These good parts are the illustrated, comic strip half of each issue that cover the main storyline. The four of them regard each other, Cirin and Cerebus especially suspiciously,  when Cirin demands to know what Po's game is, he says he is there for "balance".

Po: "I prevented or perhaps delayed Astoria's execution, I have brought the three of you together."

Astoria: "Why?"

Po: "To break the cycle Astoria.  Captor and captured.  Accuser and accused.  Executioner and Executed."

Astoria:  [sees the throne in flames and hears the word "Echoes"]

Po: "Echoes Astoria, they can't hurt you."

Po tells them that both God AND Goddess exists all around them if they cared to look and then entreats them to give up on the Acension and walk away from the church.
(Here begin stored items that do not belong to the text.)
-- ==== Sys2Proof/Tests/Slice0.lean ====
section
/-! SUPPORT. Tests of the model: well-formedness, decoding, one step per instruction, and a witness for the hypotheses of
every statement. Expected values come from spec/95_test_vectors.md (V and S numbers) or from the rule named. -/

namespace Sys2Proof.Tests

open Sys2Proof Sys2Proof.Machine

/-! ## Helpers -/

/-- FX in a state, with these bytes in its buffer. -/
def fxOf (st : FxState) (bs : List Byte) : Fx := (bs.foldl Fx.append Fx.reset).goto st

/-- The reset state with FX so. -/
def inFx (st : FxState) (bs : List Byte) : State := { State.reset with fx := fxOf st bs }

/-- The reset state with a capacity and FX so. -/
def capped (n : Nat) (st : FxState) (bs : List Byte) : State :=
  { inFx st bs with cfg := { Config.default with frameMax := some n } }

/-- The next state, if there is one. -/
def after : Out → Option State
  | .next s => some s
  | _ => none

/-- The refusal, if there is one. -/
def refusal : Out → Option Refusal
  | .refused r => some r
  | _ => none

/-- What the FX columns of the spec's tables show: the state, the buffer's contents, the label. -/
def fxView (o : Out) : Option (FxState × List Byte × Label) :=
  (after o).map fun s => (s.fx.st, s.fx.contents, s.label)

/-- The result after. -/
def resultOf (o : Out) : Option Result := (after o).bind State.result

/-- What an unpacker operation returned, and the cursor. -/
def retOf (o : Out) : Option (Option Ret × Nat) := (after o).map fun s => (s.ret, s.cur)

/-- What an unpacker operation returned. -/
def returned (o : Out) : Option Ret := (after o).bind State.ret

/-- The table and the cursor after. -/
def tabOf (o : Out) : Option (Fields × Nat) := (after o).map fun s => (s.tab, s.cur)

/-- The operation raised MalformedPayload. -/
def raised (o : Out) : Bool := resultOf o = some .malformedPayload

/-- An unsigned and a signed field. -/
def u (n : Nat) : Parser := .field ⟨n, false, false, .plain⟩
def i (n : Nat) : Parser := .field ⟨n, true, false, .plain⟩

/-- The context at reset. -/
def cx : Ctx := ⟨false, Config.default, .nil, 0⟩

/-! ## WellFormed: an ill-formed term for each check, refused -/

theorem test_wf_event_classes :
    [Instr.stoppedOther 0x10, .inmsgData 0x10, .firstOther 0x02, .escOther 0x10, .escOther 0x03,
      .encOther 0x10].all (fun j => !j.wf cx) = true := by decide

theorem test_wf_header_rows :
    [Instr.hdrShort [0, 0, 0, 0, 0, 0] .up, .hdrError [0] .up, .hdrError [0x40, 0, 0, 0, 0, 0] .up,
      .health [0, 0, 0, 0, 0, 64] .up, .health [0x40, 0, 0, 0, 0] .up, .spConfig [0x40, 0, 0, 0, 0, 255] .up, .vw [0x40] .up,
      .unmapped255 [0x40, 0, 0, 0, 0, 254] .up, .unknownType [0x40, 0, 0, 0, 0, 255] .up,
      .otherMapped [0, 0, 0, 0, 0, 1] .down].all (fun j => !j.wf cx) = true ∧
    [Instr.health [0x40, 0, 0, 0, 0, 7] .down, .spConfig [0x40, 0, 0, 0, 0, 8] .up, .vw [0x40, 0, 0, 0, 0, 9] .down].all
      (Instr.wf cx) = true := by decide

theorem test_wf_widths :
    [Instr.extract [] 0 0, .extract [] 0 33, .sext 0 0, .sext 256 8, .sentU 0 0, .sentS 0 0].all
      (fun j => !j.wf cx) = true := by decide

theorem test_wf_decoders :
    [Instr.lensel [] (.cons 6 (u 1) (.cons 6 (u 2) .nil)), .lensel [] (.cons 6 (u 0) .nil), .groups [] 0 1 (u 33),
      .groups [] 0 1 (.groups (.inline 0) (u 1)), .groups [] 0 1 (.field ⟨4, false, false, .named [(1, "x"), (1, "y")]⟩),
      .groups [] 0 1 (.select (.present "a") (u 8) (u 0)),
      .subdispatch [] 0 (.cons 1 (u 8) .nil), .subdispatch [] 0 (.cons 256 (.schema .nil) .nil),
      .subdispatch [] 0 (.cons 1 (.schema .nil) (.cons 1 (.schema .nil) .nil)), .aggregate [] 0 (u 0) (u 8),
      .aggregate [] 0 (u 8) (u 33)].all (fun j => !j.wf cx) = true := by decide

/-- A schema of plain unsigned fields, some with a condition. -/
def plainFields : List (String × Nat × Option Cond) → Schema
  | [] => .nil
  | (n, w, c) :: rest => .cons (.mk n w none false c .none) (plainFields rest)

theorem test_wf_schemas :
    [Instr.desc (.mk "a" 0 none false none .none), .desc (.mk "a" 33 none false none .none),
      .desc (.mk "a" 4 (some [(1, "x"), (1, "y")]) false none .none), .desc (.mk "a" 4 none false none (.some (u 0))),
      .schemaRun [] 0 (plainFields [("a", 4, none), ("a", 4, none)]),
      .schemaRun [] 0 (plainFields [("a", 4, some (.equals "b" (.int 1)))]),
      .schemaRun [] 0 (plainFields [("a", 4, some (.present "b"))])].all (fun j => !j.wf cx) = true := by decide

/-- R189: the second schema reads `a` only where `mode` is 1, and the third's `a` is always present. -/
theorem test_wf_conditions_defined :
    [plainFields [("mode", 2, none), ("a", 2, some (.equals "mode" (.int 1))), ("b", 4, some (.equals "a" (.int 3)))],
      plainFields [("mode", 2, none), ("a", 2, some (.equals "mode" (.int 1))),
        ("b", 4, some (.and (.equals "mode" (.int 1)) (.equals "a" (.int 3))))],
      plainFields [("mode", 2, none), ("a", 2, some (.lessThan "mode" 4)), ("b", 4, some (.equals "a" (.int 3)))],
      plainFields [("mode", 2, none), ("a", 2, some (.lessThan "mode" 3)), ("b", 4, some (.equals "a" (.int 3)))]].map
      (fun ds => (Instr.schemaRun [] 0 ds).wf cx) = [false, true, true, false] := by decide

/-- R189: conditions over a sentinel, a quotient, a name and an Unrecognized tag of sub-parsed and enumerated fields. -/
theorem test_wf_conditions_by_kind :
    [Cond.equals "t" .absent, .equals "t" (.rat (mkRat (-3) 2)), .lessThan "t" (mkRat 127 10), .lessThan "t" (mkRat 128 10)].map
      (fun c => (Instr.schemaRun [] 0 (.cons (.mk "t" 0 none false none (.some (.field ⟨8, true, true, .scaled (.places 1)⟩)))
        (.cons (.mk "a" 4 none false (some c) .none) (plainFields [("b", 4, some (.equals "a" (.int 0)))])))).wf
          cx) =
      [false, false, false, false] ∧
    (Instr.schemaRun [] 0 (.cons (.mk "k" 1 (some [(0, "off"), (1, "on")]) false none .none)
      (.cons (.mk "a" 4 none false (some (.not (.isUnrecognized "k"))) .none)
        (plainFields [("b", 4, some (.equals "a" (.int 0)))])))).wf cx = true := by decide +kernel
Po: "This place has stood as a monument to institionalised oppression and violence in the name of transitory and and temporal power since time immemorial."

 
The Confrontation Begins...
Po tells Astoria that the moment she left the hotel without bodyguards or followers, she was truly free. That she should have lost herself in the crowd and not come to this place, instead she has gone from a political prisoner to a would be messiah.  But she has seen the truth and now no longer desires the thing that would give her a throne, followers and obedience.  Astoria doesn't verbally agree, but her bowed head shows she knows the truth in what he says.

Cirin sneers at Po's advice to live a simple life over one of power.  He responds that "one persons trifle is another persons reason for living."  He then reveals the truth that Astoria has a genuine miscarriage and is not a mother.  Cirin has know this but has kept Astoria alive for political reasons, to relentlessly persecute as an example to her followers.  He then tells Cirin again to avoid further suffering and again, to walk away from the throne.

Three Aardvarks Together At Last
Po then turns to Cerebus and tells him how aardvarks have some mysterious powers, including the ability to shape events and even reality around them.  He then pleads with Cerebus to also walk away from the Ascension and that successfully performing it will only bring him misery.  He then apologises for attacking their beliefs, and humbly takes his leave of the three of them.  Both from the church and from the plot overall.  We don't see or hear from Po again, mores the pity, as he spoke a lot of sense.

Cerebus :" Right.  Who wants to die first?"

He says they can either shut up and die or shut up and leave as he has had enough of talking.  Astoria says she will leave but has a couple of things first, sending Cerebus into a tantrum, which she successfully halts with the following words:

Astoria:
"You're a hermaphrodite... You have both male and female genitalia. Even more interesting you have both male and female reproductive organs."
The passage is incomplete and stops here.